-- ==== Sys2Proof/WellFormed.lean ====
section
/-! DEFINITION. Which terms of `Instr` stand for an instruction word: two rows of the table exclude words that other rows
take first (spec/30_encoding.md R77 to R80). -/

namespace Sys2Proof

/-- The words R78, R79 and R80 list: `8XYN` with N in 8, 9, A, B, C, D, F; `EXNN` with NN neither 9E nor A1; `FXNN` with NN
none of the nine defined selectors. -/
def isUndefWord (w : Word) : Bool :=
  let family := w.toNat / 4096
  let n := w.toNat % 16
  let nn := w.toNat % 256
  (family == 0x8 && [0x8, 0x9, 0xA, 0xB, 0xC, 0xD, 0xF].contains n)
    || (family == 0xE && !([0x9E, 0xA1].contains nn))
    || (family == 0xF && !([0x07, 0x0A, 0x15, 0x18, 0x1E, 0x29, 0x33, 0x55, 0x65].contains nn))

/-- A term is well formed when some word decodes to it. `SYS` excludes the exact words of `CLS` and `RET` (R77); `UNDEF`
holds only words that no other row matches. Every other operand may take every value of its field (R73). -/
def Instr.wf : Instr → Bool
  | .cls => true
  | .ret => true
  | .sys nnn => nnn != 0x0E0 && nnn != 0x0EE
  | .jp _ => true
  | .call _ => true
  | .seImm _ _ => true
  | .sneImm _ _ => true
  | .seReg _ _ _ => true
  | .ldImm _ _ => true
  | .addImm _ _ => true
  | .ldReg _ _ => true
  | .or _ _ => true
  | .and _ _ => true
  | .xor _ _ => true
  | .addReg _ _ => true
  | .sub _ _ => true
  | .shr _ _ => true
  | .subn _ _ => true
  | .shl _ _ => true
  | .sneReg _ _ _ => true
  | .ldI _ => true
  | .jpV0 _ => true
  | .rnd _ _ => true
  | .drw _ _ _ => true
  | .skp _ => true
  | .sknp _ => true
  | .ldVxDt _ => true
  | .ldVxK _ => true
  | .ldDtVx _ => true
  | .ldStVx _ => true
  | .addI _ => true
  | .ldF _ => true
  | .ldB _ => true
  | .ldMemVx _ => true
  | .ldVxMem _ => true
  | .undef w => isUndefWord w

end Sys2Proof
end

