-- ==== Sys2Proof/Machine/DisplayController.lean ====
section
/-! DEFINITION. The display controller instructions (spec/43_display.md): 00E0 and DXYN. -/

namespace Sys2Proof.Machine

/-- 00E0, clear the display; VF is not written (R160). -/
def execCls (s : State) : Host.Outcome State Fault Refusal := .next (s.setDisp blankDisplay)

/-- The frame buffer and the collision after drawing `n` rows at the position of `vx` and `vy`, from no collision (R162). -/
def State.drawn (s : State) (vx vy : Byte) (n : Nat) : Display × Bool :=
  plotSprite (originColumn vx) (s.spriteRows n) (originRow vy) (s.disp, false)

/-- DXYN, draw a sprite by exclusive OR; VF is the collision over the whole sprite. All N row addresses must be in range,
clipped or not (R162, decision D14, assumption log 11); N = 0 accesses nothing (R163). -/
def execDrw (x y : Reg) (n : BitVec 4) (s : State) : Host.Outcome State Fault Refusal :=
  if inMemory (s.effectiveAddress 0) n.toNat then
    .next ((s.setDisp (s.drawn (s.reg x) (s.reg y) n.toNat).1).setReg vf
      (flagByte (s.drawn (s.reg x) (s.reg y) n.toNat).2))
  else .fault .addressOutOfRange

end Sys2Proof.Machine
end

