-- ==== Sys2Proof/Certificates/Slice0/Obligations.lean ====
section
/-! DEFINITION. The statements for the provers. Instructions are stated through `exec` on the state whose pc the fetch has
already advanced; `StepRunsDecodedInstruction` says that a step is that. An equation such as `{ t with pc := s.pc } = s` says
that every field but the one named is as before: registers, timers, stack, keys, latches, frame buffer, memory, outputs. -/

open Sys2Proof Sys2Proof.Machine

/-! ## Encoding -/

/-- Sanity: words written out from the encodings of R76 and the spot checks of spec/95_test_vectors.md 2.7. -/
def Obligations.SpecWordsDecode : Prop :=
  decodeWord 0x00E0 = .cls ∧ decodeWord 0x00EE = .ret ∧ decodeWord 0x00E1 = .sys 0x0E1 ∧
  decodeWord 0x1ABC = .jp 0xABC ∧ decodeWord 0x332A = .seImm 3 0x2A ∧ decodeWord 0x5AB7 = .seReg 0xA 0xB 7 ∧
  decodeWord 0x8ABE = .shl 0xA 0xB ∧ decodeWord 0x8AB8 = .undef 0x8AB8 ∧ decodeWord 0xA300 = .ldI 0x300 ∧
  decodeWord 0xD013 = .drw 0 1 3 ∧ decodeWord 0xE39E = .skp 3 ∧ decodeWord 0xEA9F = .undef 0xEA9F ∧
  decodeWord 0xFA0A = .ldVxK 0xA ∧ decodeWord 0xFA65 = .ldVxMem 0xA ∧ decodeWord 0xFA75 = .undef 0xFA75

/-- R71 to R77: the two bytes of every well-formed instruction decode to it, with every operand at every value, and leave the
bytes after them. -/
def Obligations.DecodeInvertsEncode : Prop :=
  ∀ (i : Instr) (rest : List Byte), i.wf = true → decode (encodeBytes i ++ rest) = .ok (i, rest)

/-- R75: decode is total, and no bit of a word is dropped: every one of the 65536 words decodes to a well-formed instruction
whose encoding is that word. -/
def Obligations.EncodeInvertsDecode : Prop :=
  ∀ w : Word, (decodeWord w).wf = true ∧ encode (decodeWord w) = w

/-- The words that decode to UNDEF are exactly those of R78, R79 and R80. That none of 5XYN and 9XYN is among them is the
spec's decision D8 (R81, assumption log 9). -/
def Obligations.UndefWordsAreTheReservedOnes : Prop :=
  ∀ w : Word, (∃ u, decodeWord w = .undef u) ↔
    (w.toNat / 4096 = 8 ∧ (8 ≤ w.toNat % 16 ∧ w.toNat % 16 ≠ 0xE)) ∨
    (w.toNat / 4096 = 0xE ∧ w.toNat % 256 ≠ 0x9E ∧ w.toNat % 256 ≠ 0xA1) ∨
    (w.toNat / 4096 = 0xF ∧ w.toNat % 256 ∉ [0x07, 0x0A, 0x15, 0x18, 0x1E, 0x29, 0x33, 0x55, 0x65])

/-! ## The step -/

/-- R70, R52: where the two bytes at pc decode to `i`, a step is `exec i` on the state whose pc is advanced by 2, whose report
output starts from NoError and whose run has begun (the last is the model's field, assumption log 6). -/
def Obligations.StepRunsDecodedInstruction : Prop :=
  ∀ (s : State) (i : Instr), s.pc.toNat ≤ 0xFFE →
    decode [s.byteAt s.pc.toNat, s.byteAt (s.pc.toNat + 1)] = .ok (i, []) →
    step s = exec i { s with pc := s.pc + 2, reportOut := .noError, started := true }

━━━━━━━━━━━━━━━━

[About this task]: Using the records above, report each line that contains the word "ldVxK" by copying it.

[Result of this exercise]:
  | .ldVxK _ => true
  decodeWord 0xFA0A = .ldVxK 0xA ∧ decodeWord 0xFA65 = .ldVxMem 0xA ∧ decodeWord 0xFA75 = .undef 0xFA75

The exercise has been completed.